The opinion in this letter is subject to the following reservations:

 

(a)The Searches are not conclusive (and, in particular, are not capable of revealing conclusively whether or not a winding-up or administration petition, filing or order has been presented or made, a monitor or receiver appointed, a company voluntary arrangement proposed or approved or a moratorium or any other insolvency proceeding commenced) because relevant information may not be filed or made publicly available immediately or on time (or at all).

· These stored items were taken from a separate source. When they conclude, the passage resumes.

/-- Counts `n` events of a code on the die counters of `die`. -/
def countDie (s : State) (die event n : Nat) : State :=
  s.d.dieCtrs.foldl (fun s (k, c) => if k / 16 == die && ctrCounts c event then bumpDie s k c n else s) s

/-- Counts `n` core events of a code for the hart at a place, on its core's counters and its die's. -/
def countAt (s : State) (gid event n : Nat) : State :=
  let s := s.d.coreCtrs.foldl (fun s (k, c) =>
    if k / 8 == coreOf gid && ctrCounts c event && event < 0x22 && (c.harts == 0 || c.harts.getLsbD (hartNo gid)) then
      bumpCore s k c n
    else s) s
  countDie s (dieOf gid) event n

/-- The same for the hart in front. -/
def countEv (s : State) (event n : Nat) : State := countAt s s.h.gid event n

/-- TLB_MISSES and WALKS of the walks that the last step made (R381). -/
def countWalks (s : State) : State :=
  s.d.walks.foldl (fun s g => countAt (countAt s g 0x11 1) g 0x12 1) { s with d := { s.d with walks := [] } }

/-- STREAM_64B, DCACHE_MISSES and DIECACHE_MISSES, BRIDGE_64B, DRAM_UNITS: no rule says when one of these happens, so a step
brings each a free number (log 9, DESIGN CHOICE). -/
def unstatedCore (e : Nat) : Bool := decide (0x0F ≤ e ∧ e ≤ 0x10)
def unstatedDie (e : Nat) : Bool := decide (0x35 ≤ e ∧ e ≤ 0x37)
def hartEvents (e step : Nat) (gids : List Nat) : Nat := gids.foldl (fun n g => n + Config.eventCount e step g) 0
def countUnstated (s : State) : State :=
  let s1 := s.d.coreCtrs.foldl (fun t (k, c) =>
    if c.en && unstatedCore c.event.toNat then
      let gids := (List.range 8).filter (fun h => c.harts == 0 || c.harts.getLsbD h)
      bumpCore t k c (hartEvents c.event.toNat s.steps (gids.map (k / 8 * 8 + ·)))
    else t) s
  s1.d.dieCtrs.foldl (fun t (k, c) =>
    if c.en && unstatedDie c.event.toNat then bumpDie t k c (Config.eventCount c.event.toNat s.steps (k / 16))
    else if c.en && unstatedCore c.event.toNat then
      bumpDie t k c (hartEvents c.event.toNat s.steps ((List.range 192).map (k / 16 * 192 + ·)))
    else t) s1

/-! ### SSTATUS and SCAUSE (R337) -/

def ssFMR : Nat := 6
def ssINH : Nat := 5
def ssSPP : Nat := 4
def ssIEN : Nat := 3
def ssPPEND : Nat := 7
def setBit (w : Word) (k : Nat) (b : Bool) : Word :=
  if b then w ||| BitVec.ofNat 64 (2 ^ k) else w &&& ~~~ BitVec.ofNat 64 (2 ^ k)
def inh (h : Hart) : Bool := h.sstatus.getLsbD ssINH
def fmr (h : Hart) : Bool := h.sstatus.getLsbD ssFMR
/-- R341: PPEND falls with INH. -/
def dropPpend (h : Hart) : Hart := if inh h then h else { h with sstatus := setBit h.sstatus ssPPEND false }
def sppMode (h : Hart) : Mode := if h.sstatus.getLsbD ssSPP then .S else .U

/-! ### Control and supervisor registers (R10, R13, R336) -/

/-- R343: the hart's records in its die's queue. -/
def frqOf (s : State) (gid : Nat) : List Frq := (s.d.frq.toList.getD (dieOf gid) []).filter (fun r => r.gid == gid)

def fmaskWord (m : BitVec 24576) (k : Nat) : Word := m.extractLsb' (64 * k) 64
def setFmaskWord (m : BitVec 24576) (k : Nat) (w : Word) : BitVec 24576 :=
  BitVec.ofNat 24576 (m.toNat - (fmaskWord m k).toNat <<< (64 * k) + w.toNat <<< (64 * k))

/-- The register of an index, as `csrrd` reads it; an unassigned index reads as zero. -/
def csrRead (s : State) (h : Hart) (i : Nat) : Word :=
  if 0x100 ≤ i ∧ i < 0x280 then fmaskWord h.fmask (i - 0x100)
  else match i with
    | 0x000 => BitVec.ofNat 64 h.vl
    | 0x001 => BitVec.ofNat 64 h.vlcap
    | 0x002 => BitVec.ofNat 64 h.vstart
    | 0x003 => BitVec.ofNat 64 h.ffi
    | 0x004 => h.theta.setWidth 64
    | 0x005 => h.floor.setWidth 64
    | 0x006 => h.rmode.setWidth 64
    | 0x007 => h.efr.setWidth 64
    | 0x008 => h.space.setWidth 64
    | 0x009 => h.cbase.setWidth 64
    | 0x00A => BitVec.ofNat 64 h.armsp
    | 0x00B => h.linkpc
    | 0x00C => h.flags
    | 0x00D => h.fenable
    | 0x00E => BitVec.ofNat 64 s.clk
    | 0x300 => h.sstatus
    | 0x301 => h.svec
    | 0x302 => h.sepc
    | 0x303 => h.scause
    | 0x304 => h.stval
    | 0x305 => h.stval2
    | 0x306 => h.sscratch.toList.getD 0 0
    | 0x307 => h.sscratch.toList.getD 1 0
    | 0x308 => h.sscratch.toList.getD 2 0
    | 0x309 => h.sscratch.toList.getD 3 0
    | 0x30A => h.ctxroot
    | 0x30B => h.ctxid.setWidth 64
    | 0x30C => h.sie
    | 0x30D => h.sip
    | 0x30F => BitVec.ofNat 64 (frqOf s h.gid).length
    | 0x310 => h.ringctl
    | 0x311 => h.ringpos.setWidth 64
    | 0x312 => BitVec.ofNat 64 h.svstart
    | _ => 0

/-- R13: a weight code above 0x8000 is stored as 0x8000. -/
def clampW (w : Word) : BitVec 16 := BitVec.ofNat 16 (wtRead w.toNat)

/-- R346: the action of ENGCTL on the command in an interlock entry. -/
def engAct (h : Hart) (entry action : Nat) : Hart :=
  { h with cmds := h.cmds.map (fun c =>
      if c.entry == entry && c.st == .suspended then
        (if action == 1 then { c with st := .running }
         else if action == 2 then { c with st := .ended, status := 1 } else c)
      else c) }

/-- R13: `putcr` to a register that user code may write; the others are ignored. -/
def crWrite (h : Hart) (i : Nat) (w : Word) : Hart :=
  match i with
  | 0x002 => { h with vstart := w.toNat % 32768 }
  | 0x003 => { h with ffi := w.toNat % 32768 }
  | 0x004 => { h with theta := clampW w }
  | 0x005 => { h with floor := clampW w }
  | 0x006 => if w.toNat % 8 ≤ 5 then { h with rmode := w.setWidth 3 } else h
  | 0x007 =>
    { h with efr := match decFloat (fmtOf .f32) (w.toNat % 2 ^ 32) with | .nan _ => 0x7FC00000 | _ => w.setWidth 32 }
  | 0x008 => if w.toNat % 8 ≤ 4 then { h with space := w.setWidth 3 } else h
  | 0x009 => { h with cbase := w.setWidth 4 }
  | 0x00C => { h with flags := w &&& 0xFFFFFFFF0000007F }
  | 0x00D => { h with fenable := w &&& 0x1F }
  | _ => h

/-- R336, R13: `csrwr`. -/
def csrWrite (h : Hart) (i : Nat) (w : Word) : Hart :=
  if 0x100 ≤ i ∧ i < 0x280 then { h with fmask := setFmaskWord h.fmask (i - 0x100) w }
  else match i with
    | 0x000 => { h with vl := Nat.min (w.toNat % 32768) h.vlcap }
    | 0x00A => if w.toNat ≤ 8 then { h with armsp := w.toNat } else h
    | 0x00B => { h with linkpc := w &&& ~~~ 2 }
    | 0x300 => dropPpend { h with sstatus := (h.sstatus &&& 0x80) ||| (w &&& 0x78) }
    | 0x301 => { h with svec := w }
    | 0x302 => { h with sepc := w }
    | 0x303 => { h with scause := w &&& 0xF0FF }
    | 0x304 => { h with stval := w }
    | 0x305 => { h with stval2 := w }
    | 0x306 => { h with sscratch := h.sscratch.setIfInBounds 0 w }
    | 0x307 => { h with sscratch := h.sscratch.setIfInBounds 1 w }
    | 0x308 => { h with sscratch := h.sscratch.setIfInBounds 2 w }
    | 0x309 => { h with sscratch := h.sscratch.setIfInBounds 3 w }
    | 0x30A => { h with ctxroot := w &&& 0xFFFFFFFFFF000 }
    | 0x30C => { h with sie := w &&& 3 }
    | 0x30D => { h with sip := h.sip &&& ~~~ w }
    | 0x30E => engAct h (w.toNat % 64) (w.toNat / 256 % 4)
    | 0x310 =>
      { h with ringctl := w &&& 1
               ringsince := if w.getLsbD 0 && !h.ringctl.getLsbD 0 then 0 else h.ringsince }
    | 0x312 => { h with svstart := w.toNat % 32768 }
    | _ => crWrite h i w

/-! ### Traps (R338 to R341) -/

/-- A trap to take: cause and values; the resume PC where it is not the hart's PC; F, E, I, OVF; FMASK if the trap
writes it. -/
structure Trap where
  code      : Nat
  val       : Word
  val2      : Word
  pc        : Option Word := none
  f         : Bool := false
  e         : Bool := false
  imprecise : Bool := false
  ovf       : Bool := false
  fmask     : Option (BitVec 24576) := none
  deriving DecidableEq, Repr

/-- STVAL2 of a memory cause (R340): element (none is −1), subcause. -/
def memVal2 (elem : Option Nat) (sub : Nat) : Word :=
  BitVec.ofNat 64 ((match elem with | some i => i % 2 ^ 32 | none => 2 ^ 32 - 1) + sub * 2 ^ 32)

/-- The trap of a memory fault of a scalar access or of element `elem`. -/
def memTrap (f : Flt) (elem : Option Nat) : Trap :=
  { code := f.code, val := f.va, val2 := if f.code = 21 then BitVec.ofNat 64 f.sub else memVal2 elem f.sub }
def misTrap (a : Word) (elem : Option Nat) : Trap := { code := 6, val := a, val2 := memVal2 elem 0 }

def scauseOf (t : Trap) : Word :=
  BitVec.ofNat 64 (t.code + (if t.imprecise then 2 ^ 12 else 0) + (if t.f then 2 ^ 13 else 0) +
    (if t.e then 2 ^ 14 else 0) + (if t.ovf then 2 ^ 15 else 0))

/-- R338, step 5: FMR. -/
def trapFmr (t : Trap) : Bool := !t.f && (match t.fmask with | some m => m != 0 | none => false)

/-- R338: trap entry of a hart. -/
def trapEntry (h : Hart) (t : Trap) : Hart :=
  { h with
    sepc := t.pc.getD h.pc
    scause := scauseOf t
    stval := t.val
    stval2 := t.val2
    svstart := h.vstart
    vstart := 0
    sstatus := setBit (setBit (setBit (setBit h.sstatus ssSPP (h.mode == .S)) ssINH true) ssFMR (trapFmr t)) ssPPEND
      (h.sstatus.getLsbD ssPPEND || h.stop.isSome)
    fmask := t.fmask.getD h.fmask
    mode := .S
    pc := h.svec
    xfer := none
    second := false
    fmrun := false
    sending := none
    run := .running }

/-- A `replay` that has not retired is undone: its hart is at the `replay` again (R358). Of a `vsend` that waits, the elements
sent are not sent again: SVSTART, from which the `replay` takes VSTART, is the first that has not begun (R392; log 28,
DEDUCED). -/
def undoReplay (h : Hart) : Hart :=
  match h.replay with
  | some f =>
    { h with replay := none, mode := .S, pc := f.pc, vstart := 0, fmrun := false
             svstart := if h.sending.isSome then h.vstart else h.svstart }
  | none => h

/-- R358: a trap of the instruction that `replay` runs. No entry is taken; the S-mode registers are written as on entry
but for SEPC, and `replay` retires with the cause. -/
def replayTrap (h : Hart) (fr : Frame) (t : Trap) : Hart :=
  let h := { h with
    scause := scauseOf t
    stval := t.val
    stval2 := t.val2
    svstart := h.vstart
    vstart := 0
    sstatus := setBit h.sstatus ssFMR (trapFmr t)
    fmask := t.fmask.getD h.fmask
    mode := .S
    pc := seqNext fr.pc
    xfer := none
    second := false
    fmrun := false
    sending := none
    replay := none
    run := .running }
  xSet h fr.rd (BitVec.ofNat 64 t.code)

/-- The record of a hart. -/
def recOf (s : State) (h : Hart) : Option Rec := s.d.recs.find? (fun r => r.id == h.record)

/-- The pending waits of a record's members on `.f` words: those of members that run, then of those that are saved. -/
def farmWaits (s : State) (record : Nat) : List BarWait :=
  if record = 0 then []
  else
    (((s.h :: s.others).filter (fun o => hartExists o && o.record == record)).flatMap (·.barWait) ++
      (s.d.recs.filter (fun r => r.id == record)).flatMap (fun r => r.saved.flatMap (·.waits))).filter (·.farm)

/-- The barrier words of which a hart may be a member (R220): that of its last `bar`, and the `.f` words of its record. -/
def barWords (s : State) (h : Hart) : List Word :=
  (h.barWord.toList ++ (farmWaits s h.record).map (·.ea)).eraseDups

/-- R220: the hart is a member of the word, which holds `w`: it is that of its last `bar`, or a member of its record waits on it
in its phase. -/
def barMember (s : State) (h : Hart) (ea : Word) (w : Nat) : Bool :=
  h.barWord == some ea || (farmWaits s h.record).any (fun b => b.ea == ea && b.phase.toNat == w / 2 ^ 32 % 65536)

/-- R220: peers of the hart wait in the word's phase, and it has not arrived in it. -/
def stalledAt (h : Hart) (ea : Word) (w : Nat) : Bool :=
  w / 65536 % 65536 != 0 && !h.barWait.any (fun b => b.ea == ea && b.phase.toNat == w / 2 ^ 32 % 65536)

/-- R220: a member that stops while peers wait sets STALLED in the barrier word, by an atomic OR. -/
def markWord (s : State) (ea : Word) : State :=
  match translate s s.h .load ea 8, translate s s.h .store ea 8 with
  | .ok (p, _), .ok (_, s1) =>
    let w := memRead s.mem p 8
    if barMember s s.h ea w && stalledAt s.h ea w then countEv { s1 with mem := orByte s1.mem (p + 6) 1 } 0x1C 1 else s
  | _, _ => s
def markStalled (s : State) : State := (barWords s s.h).foldl markWord s

/-- R341: a double trap takes no entry; the hart ends with status 0xFF once its commands have ended. -/
def doubleTrap (s : State) : State :=
  let s := countDie s (dieOf s.h.gid) 0x3C 1
  setH s { s.h with run := .parked .hexit, ending := some 0xFF, second := false }

/-- Taking a trap (R338, R341, R358). -/
def takeTrap (s : State) (t : Trap) : State :=
  let s := countEv s 0x19 1
  let enter : State := let s := markStalled s; setH s (trapEntry (undoReplay s.h) t)
  if t.imprecise then enter
  else match s.h.replay with
    | some fr => setH s (replayTrap s.h fr t)
    | none => if inh s.h then doubleTrap s else enter

/-- A precise trap as the outcome of an instruction. -/
def trap (s : State) (t : Trap) : Res := .next (takeTrap s t)

/-- R72, R340: an illegal-instruction trap; STVAL holds bits [95:64] of the slot. -/
def illegalTrap (i : Instr) (sub : Nat) : Trap :=
  let hi := match encode i with | some w => w.extractLsb' 64 32 | none => 0
  { code := 1, val := hi.setWidth 64, val2 := BitVec.ofNat 64 sub }
def illegalAt (s : State) (i : Instr) (sub : Nat) : State := takeTrap s (illegalTrap i sub)

/-! ### Retirement and transfers (R15, R18, R22, R122, R344, R358) -/

/-- An execution under FMASK alone has retired (R344). -/
def clearFm (h : Hart) : Hart :=
  if h.fmrun then { h with fmrun := false, fmask := 0, sstatus := setBit h.sstatus ssFMR false } else h

/-- The instruction that `replay` ran has retired; the hart's PC is the one that follows it (R358). -/
def replayDone (h : Hart) : Hart :=
  match h.replay with
  | none => h
  | some fr =>
    let h := { h with sepc := h.pc, svstart := 0, vstart := 0, sstatus := setBit h.sstatus ssFMR false, mode := .S
                      pc := seqNext fr.pc, xfer := none, second := false, replay := none }
    xSet h fr.rd 0

/-- Retirement by sequential advance, with the END evaluation of R122. -/
def retireSeq (h : Hart) : Hart :=
  let h := { clearFm h with run := .running }
  match endLevel h with
  | some k => replayDone { evalLevel h k with second := false }
  | none => replayDone { h with pc := seqNext h.pc, xfer := none }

We have not made enquiries of any District Registry or County Court.

 

(b)We express no opinion as to matters of fact.

 

(c)We have not been responsible for investigating or verifying the accuracy of the facts, including statements of foreign law, or the reasonableness of any statements of opinion, contained in the Registration Statement, or that no material facts have been omitted from it.

 

(d)This opinion is subject to all laws relating to insolvency, liquidation, bankruptcy, moratorium, compromise, reorganisation, administration and other laws affecting the enforcement of creditors’ rights generally.

 

(e)The opinions expressed in this letter are subject to the effect of economic sanctions and similar measures that may apply in the United Kingdom.